* _ABOUT THIS EXERCISE_:
From the records below, output exactly the lines running from the line containing "rw [State.updData, State.updCmd_flt]" through the line containing "rw [State.updData, State.updCmd_takes]", and no others.

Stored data
/-! ### updData: a command's data areas -/

@[simp] theorem State.updData_pending (s : State) (seq : Word) (g : DataAreas → DataAreas) : (s.updData seq g).pending = s.pending := by rw [State.updData, State.updCmd_pending]
@[simp] theorem State.updData_host (s : State) (seq : Word) (g : DataAreas → DataAreas) : (s.updData seq g).host = s.host := by rw [State.updData, State.updCmd_host]
@[simp] theorem State.updData_progs (s : State) (seq : Word) (g : DataAreas → DataAreas) : (s.updData seq g).progs = s.progs := by rw [State.updData, State.updCmd_progs]
@[simp] theorem State.updData_sched (s : State) (seq : Word) (g : DataAreas → DataAreas) : (s.updData seq g).sched = s.sched := by rw [State.updData, State.updCmd_sched]
@[simp] theorem State.updData_flt (s : State) (seq : Word) (g : DataAreas → DataAreas) : (s.updData seq g).flt = s.flt := by rw [State.updData, State.updCmd_flt]
@[simp] theorem State.updData_perf (s : State) (seq : Word) (g : DataAreas → DataAreas) : (s.updData seq g).perf = s.perf := by rw [State.updData, State.updCmd_perf]
@[simp] theorem State.updData_mem (s : State) (seq : Word) (g : DataAreas → DataAreas) : (s.updData seq g).mem = s.mem := by rw [State.updData, State.updCmd_mem]
@[simp] theorem State.updData_hbm (s : State) (seq : Word) (g : DataAreas → DataAreas) : (s.updData seq g).hbm = s.hbm := by rw [State.updData, State.updCmd_hbm]
@[simp] theorem State.updData_takes (s : State) (seq : Word) (g : DataAreas → DataAreas) : (s.updData seq g).takes = s.takes := by rw [State.updData, State.updCmd_takes]
@[simp] theorem State.updData_reels (s : State) (seq : Word) (g : DataAreas → DataAreas) : (s.updData seq g).reels = s.reels := by rw [State.updData, State.updCmd_reels]
@[simp] theorem State.updData_kv (s : State) (seq : Word) (g : DataAreas → DataAreas) : (s.updData seq g).kv = s.kv := by rw [State.updData, State.updCmd_kv]
@[simp] theorem State.updData_cores (s : State) (seq : Word) (g : DataAreas → DataAreas) : (s.updData seq g).cores = s.cores := by rw [State.updData, State.updCmd_cores]
@[simp] theorem State.updData_dma (s : State) (seq : Word) (g : DataAreas → DataAreas) : (s.updData seq g).dma = s.dma := by rw [State.updData, State.updCmd_dma]
@[simp] theorem State.updData_video (s : State) (seq : Word) (g : DataAreas → DataAreas) : (s.updData seq g).video = s.video := by rw [State.updData, State.updCmd_video]
@[simp] theorem State.updData_boot (s : State) (seq : Word) (g : DataAreas → DataAreas) : (s.updData seq g).boot = s.boot := by rw [State.updData, State.updCmd_boot]
@[simp] theorem State.updData_fab (s : State) (seq : Word) (g : DataAreas → DataAreas) : (s.updData seq g).fab = s.fab := by rw [State.updData, State.updCmd_fab]
@[simp] theorem State.updData_gaf (s : State) (seq : Word) (g : DataAreas → DataAreas) : (s.updData seq g).gaf = s.gaf := by rw [State.updData, State.updCmd_gaf]
@[simp] theorem State.updData_mod (s : State) (seq : Word) (g : DataAreas → DataAreas) : (s.updData seq g).mod = s.mod := by rw [State.updData, State.updCmd_mod]
@[simp] theorem State.updData_out (s : State) (seq : Word) (g : DataAreas → DataAreas) : (s.updData seq g).out = s.out := by rw [State.updData, State.updCmd_out]
@[simp] theorem State.updData_nowUs (s : State) (seq : Word) (g : DataAreas → DataAreas) : (s.updData seq g).nowUs = s.nowUs := by rw [State.updData, State.updCmd_nowUs]
@[simp] theorem State.updData_freeCtr (s : State) (seq : Word) (g : DataAreas → DataAreas) : (s.updData seq g).freeCtr = s.freeCtr := by rw [State.updData, State.updCmd_freeCtr]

* _RESULT OF THIS EXERCISE_:
@[simp] theorem State.updData_flt (s : State) (seq : Word) (g : DataAreas → DataAreas) : (s.updData seq g).flt = s.flt := by rw [State.updData, State.updCmd_flt]
@[simp] theorem State.updData_perf (s : State) (seq : Word) (g : DataAreas → DataAreas) : (s.updData seq g).perf = s.perf := by rw [State.updData, State.updCmd_perf]
@[simp] theorem State.updData_mem (s : State) (seq : Word) (g : DataAreas → DataAreas) : (s.updData seq g).mem = s.mem := by rw [State.updData, State.updCmd_mem]
@[simp] theorem State.updData_hbm (s : State) (seq : Word) (g : DataAreas → DataAreas) : (s.updData seq g).hbm = s.hbm := by rw [State.updData, State.updCmd_hbm]
@[simp] theorem State.updData_takes (s : State) (seq : Word) (g : DataAreas → DataAreas) : (s.updData seq g).takes = s.takes := by rw [State.updData, State.updCmd_takes]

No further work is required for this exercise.